Supplied data »
=-=-=-=-=

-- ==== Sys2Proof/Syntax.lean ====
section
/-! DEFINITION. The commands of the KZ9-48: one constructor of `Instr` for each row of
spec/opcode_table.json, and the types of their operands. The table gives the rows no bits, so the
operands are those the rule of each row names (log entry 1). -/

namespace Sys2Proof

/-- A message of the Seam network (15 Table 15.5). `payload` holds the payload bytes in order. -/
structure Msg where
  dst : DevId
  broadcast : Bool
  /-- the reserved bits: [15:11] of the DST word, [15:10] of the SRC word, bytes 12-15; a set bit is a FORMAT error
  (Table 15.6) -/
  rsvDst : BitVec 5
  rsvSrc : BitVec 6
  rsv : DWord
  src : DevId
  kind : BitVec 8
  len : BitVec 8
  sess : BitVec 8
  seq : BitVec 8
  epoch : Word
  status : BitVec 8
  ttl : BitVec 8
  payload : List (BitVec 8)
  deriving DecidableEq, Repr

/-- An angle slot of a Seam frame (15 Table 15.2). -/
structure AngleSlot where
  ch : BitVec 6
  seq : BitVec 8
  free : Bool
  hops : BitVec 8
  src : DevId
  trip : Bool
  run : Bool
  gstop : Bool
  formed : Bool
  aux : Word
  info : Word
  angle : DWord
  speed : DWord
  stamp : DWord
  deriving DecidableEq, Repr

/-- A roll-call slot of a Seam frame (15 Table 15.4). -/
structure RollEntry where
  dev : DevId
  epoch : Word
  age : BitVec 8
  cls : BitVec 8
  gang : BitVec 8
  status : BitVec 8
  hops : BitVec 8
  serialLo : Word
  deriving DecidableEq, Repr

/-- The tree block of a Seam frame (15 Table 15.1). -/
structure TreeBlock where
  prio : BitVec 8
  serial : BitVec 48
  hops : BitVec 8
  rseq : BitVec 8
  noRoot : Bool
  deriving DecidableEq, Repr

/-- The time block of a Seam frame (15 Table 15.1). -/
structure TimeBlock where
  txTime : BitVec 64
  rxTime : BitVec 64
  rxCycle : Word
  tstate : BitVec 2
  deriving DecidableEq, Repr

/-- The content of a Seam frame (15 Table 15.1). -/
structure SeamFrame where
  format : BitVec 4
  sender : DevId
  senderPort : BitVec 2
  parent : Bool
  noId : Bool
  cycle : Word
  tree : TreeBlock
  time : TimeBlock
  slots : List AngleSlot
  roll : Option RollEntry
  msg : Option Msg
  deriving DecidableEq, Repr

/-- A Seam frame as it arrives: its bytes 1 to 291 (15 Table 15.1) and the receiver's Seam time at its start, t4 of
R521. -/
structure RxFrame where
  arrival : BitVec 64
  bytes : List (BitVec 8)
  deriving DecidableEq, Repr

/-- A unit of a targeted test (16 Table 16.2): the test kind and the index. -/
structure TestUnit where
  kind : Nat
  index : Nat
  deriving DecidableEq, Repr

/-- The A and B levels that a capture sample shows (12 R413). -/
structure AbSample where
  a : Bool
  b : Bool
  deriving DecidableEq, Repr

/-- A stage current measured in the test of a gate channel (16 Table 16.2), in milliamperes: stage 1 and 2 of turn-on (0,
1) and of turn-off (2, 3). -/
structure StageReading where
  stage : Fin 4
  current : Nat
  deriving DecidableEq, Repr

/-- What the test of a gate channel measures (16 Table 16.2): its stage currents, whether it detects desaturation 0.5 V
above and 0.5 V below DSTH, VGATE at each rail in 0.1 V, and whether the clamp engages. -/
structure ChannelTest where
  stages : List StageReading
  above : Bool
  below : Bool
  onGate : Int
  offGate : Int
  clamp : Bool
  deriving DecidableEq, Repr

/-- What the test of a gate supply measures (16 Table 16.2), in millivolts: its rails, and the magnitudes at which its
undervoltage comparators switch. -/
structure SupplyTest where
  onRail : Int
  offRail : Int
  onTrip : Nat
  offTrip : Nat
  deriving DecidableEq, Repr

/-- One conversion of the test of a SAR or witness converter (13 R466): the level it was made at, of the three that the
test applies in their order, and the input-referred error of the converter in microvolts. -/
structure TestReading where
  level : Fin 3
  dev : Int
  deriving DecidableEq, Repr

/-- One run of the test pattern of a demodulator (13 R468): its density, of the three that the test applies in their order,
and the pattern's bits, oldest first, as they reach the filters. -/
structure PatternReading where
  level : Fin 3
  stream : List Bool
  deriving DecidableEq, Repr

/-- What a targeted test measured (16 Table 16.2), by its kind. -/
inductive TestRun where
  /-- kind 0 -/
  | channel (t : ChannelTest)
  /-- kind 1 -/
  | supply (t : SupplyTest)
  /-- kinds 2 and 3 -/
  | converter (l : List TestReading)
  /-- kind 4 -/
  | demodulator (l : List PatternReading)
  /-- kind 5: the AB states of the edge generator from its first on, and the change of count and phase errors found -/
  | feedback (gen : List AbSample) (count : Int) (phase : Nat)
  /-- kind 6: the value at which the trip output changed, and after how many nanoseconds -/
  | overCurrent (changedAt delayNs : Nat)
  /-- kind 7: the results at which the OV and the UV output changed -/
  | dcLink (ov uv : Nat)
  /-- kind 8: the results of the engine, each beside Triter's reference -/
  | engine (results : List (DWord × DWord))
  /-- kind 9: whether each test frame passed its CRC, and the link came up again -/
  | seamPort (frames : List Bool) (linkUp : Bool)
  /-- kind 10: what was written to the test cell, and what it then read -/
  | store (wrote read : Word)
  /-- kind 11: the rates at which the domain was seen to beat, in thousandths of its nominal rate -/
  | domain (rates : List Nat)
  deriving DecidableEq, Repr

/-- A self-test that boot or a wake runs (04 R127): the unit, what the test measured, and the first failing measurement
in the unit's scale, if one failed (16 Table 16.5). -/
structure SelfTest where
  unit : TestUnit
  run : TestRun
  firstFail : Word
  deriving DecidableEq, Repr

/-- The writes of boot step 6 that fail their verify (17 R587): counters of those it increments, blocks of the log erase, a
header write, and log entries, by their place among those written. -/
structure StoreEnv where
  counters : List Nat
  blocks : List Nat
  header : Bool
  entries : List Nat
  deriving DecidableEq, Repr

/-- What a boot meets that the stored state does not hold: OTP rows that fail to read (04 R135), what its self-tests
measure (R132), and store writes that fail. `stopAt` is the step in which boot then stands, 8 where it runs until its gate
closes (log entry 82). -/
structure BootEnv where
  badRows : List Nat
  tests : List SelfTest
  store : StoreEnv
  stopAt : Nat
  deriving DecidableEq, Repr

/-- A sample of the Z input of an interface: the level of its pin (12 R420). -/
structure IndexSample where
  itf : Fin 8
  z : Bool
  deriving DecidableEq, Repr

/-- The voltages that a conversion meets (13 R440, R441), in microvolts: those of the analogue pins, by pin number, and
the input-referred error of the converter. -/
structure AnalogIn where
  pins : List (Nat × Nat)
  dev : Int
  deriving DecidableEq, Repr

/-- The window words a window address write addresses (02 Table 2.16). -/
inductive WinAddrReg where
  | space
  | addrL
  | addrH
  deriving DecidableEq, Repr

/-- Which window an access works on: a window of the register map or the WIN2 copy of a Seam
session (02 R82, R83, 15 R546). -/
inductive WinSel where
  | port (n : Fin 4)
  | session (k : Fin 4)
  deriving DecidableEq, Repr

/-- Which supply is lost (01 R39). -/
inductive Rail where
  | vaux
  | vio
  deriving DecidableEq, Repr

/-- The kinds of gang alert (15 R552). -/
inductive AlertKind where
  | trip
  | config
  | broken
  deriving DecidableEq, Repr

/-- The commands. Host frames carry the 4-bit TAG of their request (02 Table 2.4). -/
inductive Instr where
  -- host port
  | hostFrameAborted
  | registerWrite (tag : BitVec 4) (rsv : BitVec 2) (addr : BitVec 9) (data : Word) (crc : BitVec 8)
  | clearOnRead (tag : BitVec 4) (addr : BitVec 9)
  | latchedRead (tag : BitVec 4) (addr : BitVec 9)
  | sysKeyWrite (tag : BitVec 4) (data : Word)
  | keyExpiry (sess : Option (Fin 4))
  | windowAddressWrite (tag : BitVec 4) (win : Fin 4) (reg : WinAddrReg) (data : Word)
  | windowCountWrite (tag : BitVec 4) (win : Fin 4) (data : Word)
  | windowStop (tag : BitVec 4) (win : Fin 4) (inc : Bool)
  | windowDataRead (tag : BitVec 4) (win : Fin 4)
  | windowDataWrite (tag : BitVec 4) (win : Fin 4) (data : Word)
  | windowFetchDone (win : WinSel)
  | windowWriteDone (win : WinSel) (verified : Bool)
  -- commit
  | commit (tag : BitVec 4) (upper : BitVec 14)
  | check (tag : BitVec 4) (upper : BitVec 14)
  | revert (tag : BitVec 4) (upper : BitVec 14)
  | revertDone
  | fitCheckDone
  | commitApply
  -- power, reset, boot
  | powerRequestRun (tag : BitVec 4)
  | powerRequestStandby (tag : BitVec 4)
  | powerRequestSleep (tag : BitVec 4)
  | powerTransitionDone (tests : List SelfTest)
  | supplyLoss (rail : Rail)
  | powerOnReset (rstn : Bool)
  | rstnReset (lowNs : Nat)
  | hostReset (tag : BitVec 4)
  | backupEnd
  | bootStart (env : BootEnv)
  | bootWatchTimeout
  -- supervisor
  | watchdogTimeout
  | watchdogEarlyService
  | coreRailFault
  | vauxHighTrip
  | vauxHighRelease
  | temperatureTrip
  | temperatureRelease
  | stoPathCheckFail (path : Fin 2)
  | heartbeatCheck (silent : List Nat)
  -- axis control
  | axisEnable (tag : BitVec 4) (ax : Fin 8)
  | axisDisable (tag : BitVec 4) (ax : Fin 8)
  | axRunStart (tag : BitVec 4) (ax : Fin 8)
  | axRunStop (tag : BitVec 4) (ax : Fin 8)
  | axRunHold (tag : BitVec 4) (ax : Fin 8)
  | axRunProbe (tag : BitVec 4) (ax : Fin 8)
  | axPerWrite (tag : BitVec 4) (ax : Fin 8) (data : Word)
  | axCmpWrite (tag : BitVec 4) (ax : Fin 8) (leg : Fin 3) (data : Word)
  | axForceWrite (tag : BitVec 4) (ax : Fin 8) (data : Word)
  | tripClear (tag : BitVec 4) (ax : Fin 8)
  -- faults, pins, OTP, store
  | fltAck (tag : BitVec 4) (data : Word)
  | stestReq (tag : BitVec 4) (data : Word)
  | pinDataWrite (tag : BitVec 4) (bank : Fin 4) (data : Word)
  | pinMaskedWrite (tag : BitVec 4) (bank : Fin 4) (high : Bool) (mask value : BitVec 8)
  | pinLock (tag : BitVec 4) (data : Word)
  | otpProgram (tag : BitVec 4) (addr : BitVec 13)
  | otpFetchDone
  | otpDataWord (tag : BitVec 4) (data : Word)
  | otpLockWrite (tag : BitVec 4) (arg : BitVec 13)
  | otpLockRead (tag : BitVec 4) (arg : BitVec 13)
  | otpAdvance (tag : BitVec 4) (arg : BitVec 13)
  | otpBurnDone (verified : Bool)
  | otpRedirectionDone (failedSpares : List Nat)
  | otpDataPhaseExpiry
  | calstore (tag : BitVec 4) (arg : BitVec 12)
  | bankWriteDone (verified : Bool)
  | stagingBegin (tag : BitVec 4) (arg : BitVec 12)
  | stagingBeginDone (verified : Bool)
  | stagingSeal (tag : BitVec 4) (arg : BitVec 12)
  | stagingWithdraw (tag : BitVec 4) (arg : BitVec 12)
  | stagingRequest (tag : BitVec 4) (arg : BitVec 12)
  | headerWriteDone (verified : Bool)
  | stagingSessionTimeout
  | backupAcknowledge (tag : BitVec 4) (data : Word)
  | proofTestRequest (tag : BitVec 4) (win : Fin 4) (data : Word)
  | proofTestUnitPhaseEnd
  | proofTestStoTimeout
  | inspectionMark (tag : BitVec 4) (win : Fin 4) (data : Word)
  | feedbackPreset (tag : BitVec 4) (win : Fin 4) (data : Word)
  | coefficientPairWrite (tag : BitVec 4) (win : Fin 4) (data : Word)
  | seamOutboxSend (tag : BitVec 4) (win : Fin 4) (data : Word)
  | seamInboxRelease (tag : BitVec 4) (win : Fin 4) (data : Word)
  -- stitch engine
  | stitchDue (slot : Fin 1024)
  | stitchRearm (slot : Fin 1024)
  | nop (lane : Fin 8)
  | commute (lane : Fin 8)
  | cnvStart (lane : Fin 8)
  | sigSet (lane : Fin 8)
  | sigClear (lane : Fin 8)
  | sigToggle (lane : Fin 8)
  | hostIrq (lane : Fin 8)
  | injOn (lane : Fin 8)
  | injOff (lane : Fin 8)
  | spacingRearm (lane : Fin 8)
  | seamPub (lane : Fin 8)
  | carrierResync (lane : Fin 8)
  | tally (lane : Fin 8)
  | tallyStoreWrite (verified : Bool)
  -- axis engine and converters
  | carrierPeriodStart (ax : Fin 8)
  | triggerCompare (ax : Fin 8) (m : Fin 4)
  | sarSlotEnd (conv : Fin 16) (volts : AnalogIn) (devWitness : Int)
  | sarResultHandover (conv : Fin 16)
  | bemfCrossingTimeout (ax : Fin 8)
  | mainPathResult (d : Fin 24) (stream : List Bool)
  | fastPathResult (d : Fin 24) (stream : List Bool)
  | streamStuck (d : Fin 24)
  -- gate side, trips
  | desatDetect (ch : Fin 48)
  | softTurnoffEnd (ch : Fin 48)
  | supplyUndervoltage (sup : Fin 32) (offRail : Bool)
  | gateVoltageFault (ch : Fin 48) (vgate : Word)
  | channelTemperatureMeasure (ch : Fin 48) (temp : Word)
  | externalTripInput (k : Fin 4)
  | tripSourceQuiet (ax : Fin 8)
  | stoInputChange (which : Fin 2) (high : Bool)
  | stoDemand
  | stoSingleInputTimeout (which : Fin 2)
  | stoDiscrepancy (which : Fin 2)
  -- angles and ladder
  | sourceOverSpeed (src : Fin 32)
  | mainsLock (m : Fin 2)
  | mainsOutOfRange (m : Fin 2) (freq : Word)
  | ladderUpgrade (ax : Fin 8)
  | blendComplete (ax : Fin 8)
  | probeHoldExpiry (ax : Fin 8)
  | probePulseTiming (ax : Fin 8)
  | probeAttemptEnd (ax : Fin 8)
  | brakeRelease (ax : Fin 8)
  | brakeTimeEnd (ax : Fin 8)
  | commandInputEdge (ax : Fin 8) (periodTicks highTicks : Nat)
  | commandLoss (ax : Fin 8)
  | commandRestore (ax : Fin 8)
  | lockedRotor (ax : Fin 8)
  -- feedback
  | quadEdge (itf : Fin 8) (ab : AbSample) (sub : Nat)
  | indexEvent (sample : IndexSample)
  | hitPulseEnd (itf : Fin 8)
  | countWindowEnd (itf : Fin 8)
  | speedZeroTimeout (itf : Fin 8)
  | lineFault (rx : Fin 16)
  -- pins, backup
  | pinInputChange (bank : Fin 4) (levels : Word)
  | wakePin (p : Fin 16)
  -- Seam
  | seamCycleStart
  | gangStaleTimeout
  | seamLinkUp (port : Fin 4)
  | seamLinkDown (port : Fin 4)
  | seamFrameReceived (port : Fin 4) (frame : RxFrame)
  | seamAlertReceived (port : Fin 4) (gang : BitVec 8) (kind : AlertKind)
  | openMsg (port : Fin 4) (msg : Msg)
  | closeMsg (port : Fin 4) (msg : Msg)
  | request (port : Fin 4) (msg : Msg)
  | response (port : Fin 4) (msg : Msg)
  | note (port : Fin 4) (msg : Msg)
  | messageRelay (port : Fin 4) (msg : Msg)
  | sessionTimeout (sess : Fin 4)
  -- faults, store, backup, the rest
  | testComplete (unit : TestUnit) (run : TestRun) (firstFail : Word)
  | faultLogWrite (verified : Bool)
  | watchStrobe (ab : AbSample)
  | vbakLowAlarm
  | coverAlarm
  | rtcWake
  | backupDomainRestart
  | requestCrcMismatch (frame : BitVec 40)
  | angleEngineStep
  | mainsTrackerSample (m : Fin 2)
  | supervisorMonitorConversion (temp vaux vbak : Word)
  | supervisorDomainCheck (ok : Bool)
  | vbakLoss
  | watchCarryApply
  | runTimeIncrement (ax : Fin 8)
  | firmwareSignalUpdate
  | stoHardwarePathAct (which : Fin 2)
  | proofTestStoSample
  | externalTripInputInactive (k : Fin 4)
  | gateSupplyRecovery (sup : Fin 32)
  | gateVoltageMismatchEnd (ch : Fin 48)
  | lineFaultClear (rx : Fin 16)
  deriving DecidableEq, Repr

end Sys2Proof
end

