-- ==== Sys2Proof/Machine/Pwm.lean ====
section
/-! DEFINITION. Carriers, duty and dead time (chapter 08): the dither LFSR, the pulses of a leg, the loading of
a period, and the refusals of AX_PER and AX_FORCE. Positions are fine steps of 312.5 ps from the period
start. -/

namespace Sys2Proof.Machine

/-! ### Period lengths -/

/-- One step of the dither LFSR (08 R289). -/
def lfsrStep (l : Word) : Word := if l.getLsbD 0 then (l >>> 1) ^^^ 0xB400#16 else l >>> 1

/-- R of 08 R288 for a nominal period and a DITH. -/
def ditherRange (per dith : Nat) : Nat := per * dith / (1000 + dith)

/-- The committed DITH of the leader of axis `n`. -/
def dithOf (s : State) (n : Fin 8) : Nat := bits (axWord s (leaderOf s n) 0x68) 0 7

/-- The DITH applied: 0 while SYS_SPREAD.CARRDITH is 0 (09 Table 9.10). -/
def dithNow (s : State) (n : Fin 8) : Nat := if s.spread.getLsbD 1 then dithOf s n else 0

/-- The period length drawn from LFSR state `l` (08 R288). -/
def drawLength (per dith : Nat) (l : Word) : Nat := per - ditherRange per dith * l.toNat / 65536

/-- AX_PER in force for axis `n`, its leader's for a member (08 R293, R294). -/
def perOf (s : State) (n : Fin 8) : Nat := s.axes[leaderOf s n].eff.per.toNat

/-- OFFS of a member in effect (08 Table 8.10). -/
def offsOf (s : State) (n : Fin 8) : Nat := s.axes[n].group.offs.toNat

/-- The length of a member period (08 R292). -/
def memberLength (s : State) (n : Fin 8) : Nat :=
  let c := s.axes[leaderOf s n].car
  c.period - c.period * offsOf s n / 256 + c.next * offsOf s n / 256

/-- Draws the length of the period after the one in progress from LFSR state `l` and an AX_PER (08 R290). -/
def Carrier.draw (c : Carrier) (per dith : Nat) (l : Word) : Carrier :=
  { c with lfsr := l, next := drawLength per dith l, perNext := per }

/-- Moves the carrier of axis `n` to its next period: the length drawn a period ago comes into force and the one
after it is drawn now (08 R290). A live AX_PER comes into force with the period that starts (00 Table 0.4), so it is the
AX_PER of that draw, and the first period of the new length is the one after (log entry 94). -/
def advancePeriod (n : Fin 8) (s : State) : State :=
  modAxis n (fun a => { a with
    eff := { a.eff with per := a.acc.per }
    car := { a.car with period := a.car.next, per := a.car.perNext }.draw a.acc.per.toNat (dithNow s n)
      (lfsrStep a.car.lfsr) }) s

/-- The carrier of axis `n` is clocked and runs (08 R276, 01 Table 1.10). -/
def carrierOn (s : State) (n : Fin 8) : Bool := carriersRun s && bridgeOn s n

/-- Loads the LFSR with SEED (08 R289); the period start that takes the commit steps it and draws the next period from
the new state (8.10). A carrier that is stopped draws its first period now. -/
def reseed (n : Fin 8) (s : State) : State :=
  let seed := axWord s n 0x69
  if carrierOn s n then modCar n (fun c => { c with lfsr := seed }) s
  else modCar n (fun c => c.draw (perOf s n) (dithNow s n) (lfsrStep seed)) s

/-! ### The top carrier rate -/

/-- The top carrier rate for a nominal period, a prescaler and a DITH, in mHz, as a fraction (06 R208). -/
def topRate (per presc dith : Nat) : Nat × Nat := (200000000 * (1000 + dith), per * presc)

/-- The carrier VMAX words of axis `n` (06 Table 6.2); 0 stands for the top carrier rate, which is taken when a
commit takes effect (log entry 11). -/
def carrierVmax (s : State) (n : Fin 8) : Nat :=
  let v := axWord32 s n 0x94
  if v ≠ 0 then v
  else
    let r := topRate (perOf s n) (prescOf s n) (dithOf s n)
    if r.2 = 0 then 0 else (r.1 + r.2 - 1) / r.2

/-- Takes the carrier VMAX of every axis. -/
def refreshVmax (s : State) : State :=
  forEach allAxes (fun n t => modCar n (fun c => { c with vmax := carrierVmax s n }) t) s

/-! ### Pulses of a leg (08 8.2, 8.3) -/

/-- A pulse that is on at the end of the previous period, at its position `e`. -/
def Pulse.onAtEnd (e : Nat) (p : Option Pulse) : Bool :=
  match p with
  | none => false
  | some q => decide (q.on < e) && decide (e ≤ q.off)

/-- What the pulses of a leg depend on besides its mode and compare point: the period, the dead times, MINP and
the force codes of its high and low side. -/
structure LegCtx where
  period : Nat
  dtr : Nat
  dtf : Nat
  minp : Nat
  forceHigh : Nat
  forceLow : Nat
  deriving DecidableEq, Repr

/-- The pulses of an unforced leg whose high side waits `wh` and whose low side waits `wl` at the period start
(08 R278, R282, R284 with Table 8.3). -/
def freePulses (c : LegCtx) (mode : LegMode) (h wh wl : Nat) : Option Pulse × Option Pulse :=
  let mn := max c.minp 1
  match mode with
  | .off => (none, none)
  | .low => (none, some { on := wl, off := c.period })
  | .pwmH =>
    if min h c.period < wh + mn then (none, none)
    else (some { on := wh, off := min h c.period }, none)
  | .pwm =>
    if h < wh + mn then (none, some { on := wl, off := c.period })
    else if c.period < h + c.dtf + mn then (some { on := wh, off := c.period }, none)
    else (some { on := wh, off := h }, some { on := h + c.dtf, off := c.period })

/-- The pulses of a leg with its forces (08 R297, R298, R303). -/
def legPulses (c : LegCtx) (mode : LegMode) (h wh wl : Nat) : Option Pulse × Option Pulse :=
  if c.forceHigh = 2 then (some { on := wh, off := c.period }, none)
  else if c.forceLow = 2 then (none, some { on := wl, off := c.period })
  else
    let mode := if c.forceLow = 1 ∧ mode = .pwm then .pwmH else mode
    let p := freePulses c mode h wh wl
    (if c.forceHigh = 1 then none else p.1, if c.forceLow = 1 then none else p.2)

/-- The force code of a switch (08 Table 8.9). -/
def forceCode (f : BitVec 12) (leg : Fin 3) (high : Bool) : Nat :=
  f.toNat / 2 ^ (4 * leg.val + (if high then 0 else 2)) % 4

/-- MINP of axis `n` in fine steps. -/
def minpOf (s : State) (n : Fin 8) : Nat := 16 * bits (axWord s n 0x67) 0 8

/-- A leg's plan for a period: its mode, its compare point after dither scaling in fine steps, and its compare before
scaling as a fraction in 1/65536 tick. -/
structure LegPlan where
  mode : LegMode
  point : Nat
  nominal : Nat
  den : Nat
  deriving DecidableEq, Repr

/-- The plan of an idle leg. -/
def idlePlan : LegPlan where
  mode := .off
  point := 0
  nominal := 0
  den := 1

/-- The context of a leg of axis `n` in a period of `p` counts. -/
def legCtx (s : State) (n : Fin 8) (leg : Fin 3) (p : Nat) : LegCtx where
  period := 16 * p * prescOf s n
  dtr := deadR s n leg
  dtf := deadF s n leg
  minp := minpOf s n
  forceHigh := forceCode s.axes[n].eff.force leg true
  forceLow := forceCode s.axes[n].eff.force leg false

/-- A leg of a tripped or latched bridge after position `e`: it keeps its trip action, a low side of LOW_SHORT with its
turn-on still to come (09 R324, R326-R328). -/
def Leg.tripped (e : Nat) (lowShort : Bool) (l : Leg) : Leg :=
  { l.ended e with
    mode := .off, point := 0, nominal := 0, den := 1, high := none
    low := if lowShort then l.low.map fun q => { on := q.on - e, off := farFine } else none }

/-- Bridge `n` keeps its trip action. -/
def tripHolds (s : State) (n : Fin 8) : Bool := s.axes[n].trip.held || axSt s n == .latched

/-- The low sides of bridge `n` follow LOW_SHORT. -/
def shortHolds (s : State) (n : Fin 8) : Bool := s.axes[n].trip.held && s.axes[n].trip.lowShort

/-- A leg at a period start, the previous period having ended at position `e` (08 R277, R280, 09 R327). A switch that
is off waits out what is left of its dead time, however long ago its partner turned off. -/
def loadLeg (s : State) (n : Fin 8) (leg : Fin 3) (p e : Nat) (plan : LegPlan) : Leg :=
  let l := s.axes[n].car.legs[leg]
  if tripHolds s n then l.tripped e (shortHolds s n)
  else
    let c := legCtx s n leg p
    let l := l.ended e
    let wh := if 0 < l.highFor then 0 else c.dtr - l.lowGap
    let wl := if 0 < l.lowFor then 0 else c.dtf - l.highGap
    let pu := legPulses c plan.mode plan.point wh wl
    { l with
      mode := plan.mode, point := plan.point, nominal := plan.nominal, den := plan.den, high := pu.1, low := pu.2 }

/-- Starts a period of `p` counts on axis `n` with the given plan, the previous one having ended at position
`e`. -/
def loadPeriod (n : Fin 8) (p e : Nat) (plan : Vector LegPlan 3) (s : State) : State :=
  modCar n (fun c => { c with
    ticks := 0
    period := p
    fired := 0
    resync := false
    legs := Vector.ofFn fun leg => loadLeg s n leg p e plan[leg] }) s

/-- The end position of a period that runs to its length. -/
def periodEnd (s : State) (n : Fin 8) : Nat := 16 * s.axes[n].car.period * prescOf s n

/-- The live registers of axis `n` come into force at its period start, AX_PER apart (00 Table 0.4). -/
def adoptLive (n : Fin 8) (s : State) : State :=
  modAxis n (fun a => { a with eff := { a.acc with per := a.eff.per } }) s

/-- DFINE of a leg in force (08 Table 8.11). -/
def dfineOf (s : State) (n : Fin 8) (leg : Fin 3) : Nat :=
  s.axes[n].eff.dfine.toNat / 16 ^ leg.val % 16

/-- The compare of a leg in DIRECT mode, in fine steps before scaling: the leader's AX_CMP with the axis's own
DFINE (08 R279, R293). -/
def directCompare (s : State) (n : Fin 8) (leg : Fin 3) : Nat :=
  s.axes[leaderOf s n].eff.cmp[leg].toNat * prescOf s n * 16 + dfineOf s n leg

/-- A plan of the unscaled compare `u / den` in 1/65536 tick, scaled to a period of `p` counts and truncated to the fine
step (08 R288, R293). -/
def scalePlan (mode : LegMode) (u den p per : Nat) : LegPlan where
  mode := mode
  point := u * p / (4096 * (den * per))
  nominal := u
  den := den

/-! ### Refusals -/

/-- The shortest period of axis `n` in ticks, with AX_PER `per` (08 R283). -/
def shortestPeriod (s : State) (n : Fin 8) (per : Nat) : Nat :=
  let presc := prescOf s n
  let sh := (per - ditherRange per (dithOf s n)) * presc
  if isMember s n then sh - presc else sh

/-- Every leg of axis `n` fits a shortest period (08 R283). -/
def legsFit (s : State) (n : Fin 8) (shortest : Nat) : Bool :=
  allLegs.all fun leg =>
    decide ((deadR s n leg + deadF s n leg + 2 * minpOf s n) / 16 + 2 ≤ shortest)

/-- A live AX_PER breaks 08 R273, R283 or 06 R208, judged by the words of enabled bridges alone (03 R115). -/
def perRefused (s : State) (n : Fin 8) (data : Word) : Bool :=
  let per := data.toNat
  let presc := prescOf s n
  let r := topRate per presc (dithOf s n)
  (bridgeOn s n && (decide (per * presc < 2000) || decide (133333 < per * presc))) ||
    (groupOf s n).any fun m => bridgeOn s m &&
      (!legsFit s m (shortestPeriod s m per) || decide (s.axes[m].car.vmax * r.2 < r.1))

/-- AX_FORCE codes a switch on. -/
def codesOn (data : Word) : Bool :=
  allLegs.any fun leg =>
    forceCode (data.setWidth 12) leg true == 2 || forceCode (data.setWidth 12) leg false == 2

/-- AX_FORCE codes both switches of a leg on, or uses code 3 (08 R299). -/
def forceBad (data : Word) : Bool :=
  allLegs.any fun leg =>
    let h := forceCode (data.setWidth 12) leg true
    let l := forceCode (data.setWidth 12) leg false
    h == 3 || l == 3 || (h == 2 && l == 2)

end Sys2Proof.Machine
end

=-=-=-=-=

What you will do » State the number of lines above that hold the word "fraction", and say nothing else.

Exercise response » 2